# good varmint gun



## kennedy327 (Jul 12, 2006)

Hey all. Im thinking next year Im going to start hunting varmint (squirlle, groundhog, and coyote). I was wondering what an all around good gun is. Im planning on getting a ruger 10/22 for tree rats, is that to small to get a clean and fast kill on a groundhog? I know its to small for coyotes. I was looking into getting something no more the $500 for coyotes in .223. I will be reloading shells with a buddy who has an ar-15 so I kinda want to stick with the .223. I was thinking about a ruger mini-14 (used so I can afford a scope) but not sure if this would be the ideal varmint gun. I like the idea of the 14 though. Is there anything else I could get used or new cheap enought that would do a good varmint job in .223 so I could invest in a good scope?


----------



## littleking (Jun 25, 2005)

.223 would splatter a ground hog and do some serious pelt damage on a yote.

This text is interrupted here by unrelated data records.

-- ==== Sys2Proof/Safety.lean ====
section
/-! DEFINITION. The terms claims are stated in: when an instruction is enabled, which turns are steps of the spec's
agents, the units a host can receive, the invariant of the block, its runs and which of them are weakly fair. -/

namespace Sys2Proof.Machine

/-- The operation can be performed in this state, by the enabling conditions of the rules (42_framers.md R180, R184;
41_binary_codec.md R160; 43_bus_state_machine.md R211, R213; 44_dispatch_and_forwarding.md R252, R260, R262;
30_encoding.md R90, R95). Every other operation is always enabled. -/
def enabled (s : State) : Instr → Bool
  | .slDataStd _ | .slDataExt _ | .slRemoteStd _ | .slRemoteExt _ => s.cfg.proto == .text
  | .slOpen _ | .slClose _ | .slSetBitrate _ | .slVersionHw _ | .slVersionSw _ => s.cfg.proto == .text
  | .slUnknown _ _ | .ack | .nak | .verHw | .verSw | .execLine _ | .frmByte _ => s.cfg.proto == .text
  | .hostFormat _ | .setBittiming _ | .modeStart | .modeStop => s.cfg.proto == .binary
  | .btConst | .deviceConfig | .ctlOther | .frmPacket _ => s.cfg.proto == .binary
  | .decHostframe r => r.length == hfSize s.cfg.hfLayout
  | .execRecord r => r.length == hfSize s.cfg.hfLayout && s.cfg.proto == .binary
  | .recStart => s.busState == .busOff && s.recReq
  | .evRecTimeout => s.busState == .recovering
  | .evBusRx _ => s.busState != .closed
  | .htxPop => !s.oq.isEmpty
  | .encHostframe _ _ | .encSlcan _ | .configure _ | .cmdClose | .cmdOpen | .txGate _ => true
  | .evBusoff | .evRecDone | .evFatal | .cmdCheck => true

/-- The turn is a step of an agent of 00_scope.md R11, with an operand the environment can supply. The internal
operations, which the spec runs only inside such a step, are not (log 3). -/
def agentTurn : Turn → Bool
  | .hrx | .ctl => true
  | .op .recStart | .op .htxPop => true
  | .op .evBusoff | .op .evRecDone | .op .evRecTimeout | .op .evFatal | .op .cmdCheck => true
  | .op (.evBusRx f) => f.valid
  | .op _ => false

/-- The instruction executes the text line `line`: it is `EXEC_LINE` of it, or what the decoder reads from it. -/
def runsLine (i : Instr) (line : List Byte) : Prop := i = .execLine line ∨ decodeLine line = .ok i

/-- The opcodes of frame lines with their id width and flags (40_text_codec.md R130 to R133). -/
def frameLineKinds : List (Byte × Nat × Bool × Bool) :=
  [(0x74#8, 3, false, false), (0x54#8, 8, true, false), (0x72#8, 3, false, true), (0x52#8, 8, true, true)]

/-- The opcodes of control lines without argument and their command (40_text_codec.md R134, R135, R137, R138). -/
def bareControls : List (Byte × Command) :=
  [(0x4F#8, .openBus), (0x43#8, .closeBus), (0x56#8, .versionHw), (0x76#8, .versionSw)]

/-- A hex digit in its uppercase form (40_text_codec.md R143). -/
def upperHex (b : Byte) : Byte := if 0x61#8 ≤ b && b ≤ 0x66#8 then b - 0x20#8 else b

/-- `LE32` of four bytes of a record from offset `at_` (00_scope.md R8). -/
def le32At (bytes : List Byte) (at_ : Nat) : Nat :=
  (byteAt bytes at_).toNat + 2 ^ 8 * (byteAt bytes (at_ + 1)).toNat + 2 ^ 16 * (byteAt bytes (at_ + 2)).toNat +
    2 ^ 24 * (byteAt bytes (at_ + 3)).toNat

/-- The calls that remove a running instance: none in `Closed` (43_bus_state_machine.md R203, R204, R215). -/
def teardownCalls (b : BusState) : List DrvCall := if b = .closed then [] else [.stop, .uninstall]

/-- The unit is an encoded frame of the protocol in use. -/
def isFrameUnit (c : Config) (u : List Byte) : Prop := ∃ f : CanFrame, f.valid = true ∧ u = encodeUnit c f

/-- The unit is one the protocol in use has toward the host (10_state.md R43; 30_encoding.md R95: the Binary protocol
has no tokens). -/
def isHostUnit (c : Config) (u : List Byte) : Prop :=
  isFrameUnit c u ∨
    c.proto = .text ∧ (u = ackUnit ∨ u = nakUnit ∨ u = versionUnit c.verHw ∨ u = versionUnit c.verSw)

/-- The invariant of the block: every reachable state of a run of the spec's agents meets it. -/
structure Inv (s : State) : Prop where
  /-- The parameters are in the ranges of 00_scope.md R6, R7. -/
  cfg : s.cfg.wf = true
  /-- `LB_LEN ≤ 128` (10_state.md R26). -/
  lbCap : s.lb.length ≤ lineCap
  /-- `LB` holds no terminator (10_state.md R26). -/
  lbClean : ∀ b ∈ s.lb, isLineChar b = true
  /-- `len(RB) < HF_SIZE` between steps (10_state.md R27). -/
  rbShort : s.rb.length < hfSize s.cfg.hfLayout
  /-- `LB` is unused in the Binary protocol (10_state.md R26). -/
  lbUnused : s.cfg.proto = .binary → s.lb = []
  /-- `RB` is unused in the Text protocol (10_state.md R27). -/
  rbUnused : s.cfg.proto = .text → s.rb = []
  /-- `COUT` is unused in the Text protocol (10_state.md R44). -/
  coutUnused : s.cfg.proto = .text → s.cout = []
  /-- `REC_REQ = 1 ⇒ BUS_STATE = BusOff` (43_bus_state_machine.md R217 (a)). -/
  recReqBusOff : s.recReq = true → s.busState = .busOff
  /-- `BUS_STATE ≠ Closed ⇒ BT_VALID = 1` (43_bus_state_machine.md R217 (b)). -/
  btValid : s.busState ≠ .closed → s.btValid = true
  /-- No instance is installed in `Closed` (43_bus_state_machine.md R217 (c)). -/
  instClosed : s.busState = .closed → s.inst = none
  /-- A started instance is installed outside `Closed` (43_bus_state_machine.md R217 (c), 10_state.md R30). -/
  instOpen : s.busState ≠ .closed → ∃ t, s.inst = some { timing := t, started := true }
  /-- In the Text protocol the running instance has the timing `BT` (10_state.md R31). -/
  instTiming : s.cfg.proto = .text → ∀ d, s.inst = some d → d.timing = s.bt
  /-- The recovery timer runs exactly in `Recovering` (10_state.md R30). -/
  timer : s.recTimer = (s.busState == .recovering)
  /-- `len(OQ) ≤ 128` (10_state.md R40). -/
  oqCap : s.oq.length ≤ oqCap
  /-- `OQ` holds encoded frames (10_state.md R40). -/
  oqUnits : ∀ u ∈ s.oq, isFrameUnit s.cfg u
  /-- `HOUT` holds units of the protocol in use (10_state.md R43). -/
  houtUnits : ∀ u ∈ s.hout, isHostUnit s.cfg u
  /-- With the policy `Reject`, `WARN_FALLBACK` stays 0 (10_state.md R38). -/
  warnReject : s.cfg.fallback = .reject → s.warnFallback = false
  /-- The turns still to come are steps of the spec's agents (log 3). -/
  turns : ∀ t ∈ s.turns, agentTurn t = true

/-! ### Runs (00_scope.md R11, 60_exceptions.md R302; log 2, log 18) -/

/-- What the environment does between two steps: it delivers input and driver answers, and more turns follow. Nothing
else changes (`ENV` of 00_scope.md R11). -/
def Supplied (u s : State) : Prop :=
  ∃ (ts : List Turn) (chars : List Byte) (packets : List (List Byte)) (cmds : List CtlCmd)
    (installs starts : List DrvResult) (sends : List TxResult),
    (∀ t ∈ ts, agentTurn t = true) ∧
    s = { u with
      turns := u.turns ++ ts, hinText := u.hinText ++ chars, hinBin := u.hinBin ++ packets, cin := u.cin ++ cmds
      ansInstall := { u.ansInstall with given := u.ansInstall.given ++ installs }
      ansStart := { u.ansStart with given := u.ansStart.given ++ starts }
      ansTransmit := { u.ansTransmit with given := u.ansTransmit.given ++ sends } }

/-- A run of the block, given by the states its steps start from: steps of the agents, the environment supplying turns
and input between them. Every interleaving is one; a run that has come to an end goes on with idle steps. -/
structure Run (ρ : Nat → State) : Prop where
  /-- Only the agents move (log 3). -/
  agents : ∀ n, ∀ t ∈ (ρ n).turns, agentTurn t = true
  /-- Step `n` leads, with what the environment supplies then, to where step `n + 1` starts. -/
  steps : ∀ n, ∃ u : State, step (ρ n) = .next u ∧ Supplied u (ρ (n + 1))

/-- Step `n` of the run is the turn `t`. -/
def takesAt (ρ : Nat → State) (n : Nat) (t : Turn) : Prop := (ρ n).turns.head? = some t

/-- Weak fairness as the rules rest on it (43_bus_state_machine.md R214, 20_memory.md R72, 70_reset_and_hazards.md R345):
what stays enabled is taken in the end. -/
structure WeaklyFair (ρ : Nat → State) : Prop where
  /-- While the wait for recovery goes on, `EV_REC_DONE` or `EV_REC_TIMEOUT` comes (R214). -/
  recovery : ∀ n, ∃ m, n ≤ m ∧
    ((ρ m).busState ≠ .recovering ∨ takesAt ρ m (.op .evRecDone) ∨ takesAt ρ m (.op .evRecTimeout))
  /-- While units wait in `OQ`, the writer moves: the transport write returns (R72). -/
  writer : ∀ n, ∃ m, n ≤ m ∧ ((ρ m).oq = [] ∨ takesAt ρ m (.op .htxPop))

/-- Step `n` reports a bus-off that takes effect (43_bus_state_machine.md R210). -/
def busOffAt (ρ : Nat → State) (n : Nat) : Prop := takesAt ρ n (.op .evBusoff) ∧ (ρ n).busState = .opened

/-- Step `n` calls `drv.initiate_recovery()` (43_bus_state_machine.md R211). -/
def recoveryCallAt (ρ : Nat → State) (n : Nat) : Prop :=
  takesAt ρ n (.op .recStart) ∧ (ρ n).busState = .busOff ∧ (ρ n).recReq = true

/-- Step `n` configures the bus successfully: the calls of 43_bus_state_machine.md R203, and `Open`. -/
def configuredAt (ρ : Nat → State) (n : Nat) : Prop :=
  (ρ (n + 1)).busState = .opened ∧
    ∃ e : BitTiming, (ρ (n + 1)).drvLog = (ρ n).drvLog ++ teardownCalls (ρ n).busState ++ [.install e, .start]

end Sys2Proof.Machine
end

i'd go with a .17 remington or .204 ruger 

(.17 remington is centerfire, 223 necked down to 17 and shoulder moved back)


----------



## RiverWader (Apr 1, 2006)

I have a .17 I use for all of the animals mentioned above and it works great . I just make sure and get diffrent ammo for the diffrent species.


----------



## littleking (Jun 25, 2005)

remember, 17 rem, not 17hmr


----------



## kennedy327 (Jul 12, 2006)

littleking said:


> remember, 17 rem, not 17hmr


Now would that 17 rem be good for tree rats? Figured anything over 22mag or .17hmr would be overkill.

Also what would be a good gun in my range that fires the 17rem.


----------



## jeffmo (Apr 7, 2004)

take a look at what savage has in a .223
they are usually better priced than most any brand and are great shooters right out of the box.

http://www.savagearms.com/


----------



## M.Magis (Apr 5, 2004)

The .17 Rem. is a bit too much for squirrels.  Though it's the same diameter as the .17 HMR, they are entirely different. The 22 mag and .17 HMR are almost identical. The .17 Rem is in a class all of it's own. Performs best handloaded, but factory ammo may get better as it gains popularity among fur hunters. The cheapest gun I can think of chambered in .17 Rem is the Rem 700, though I've heard more poor reports than favorable. I know Tika makes one, and Sako, and I'm sure there are others I'm not remembering or aware of. When I was looking, all of these were over the $500 mark, but there may be something new out there. If fur isn't so important, you might as well stick with the .223 for convenience. The 10/22 will kill a groundhog quite well, but shot placement is important, and distance should be fairly short.


----------



## kennedy327 (Jul 12, 2006)

jeffmo said:


> take a look at what savage has in a .223
> they are usually better priced than most any brand and are great shooters right out of the box.
> 
> http://www.savagearms.com/


This right here seams good, and im sure its gonna be slightly cheaper at a store then the suggested retail.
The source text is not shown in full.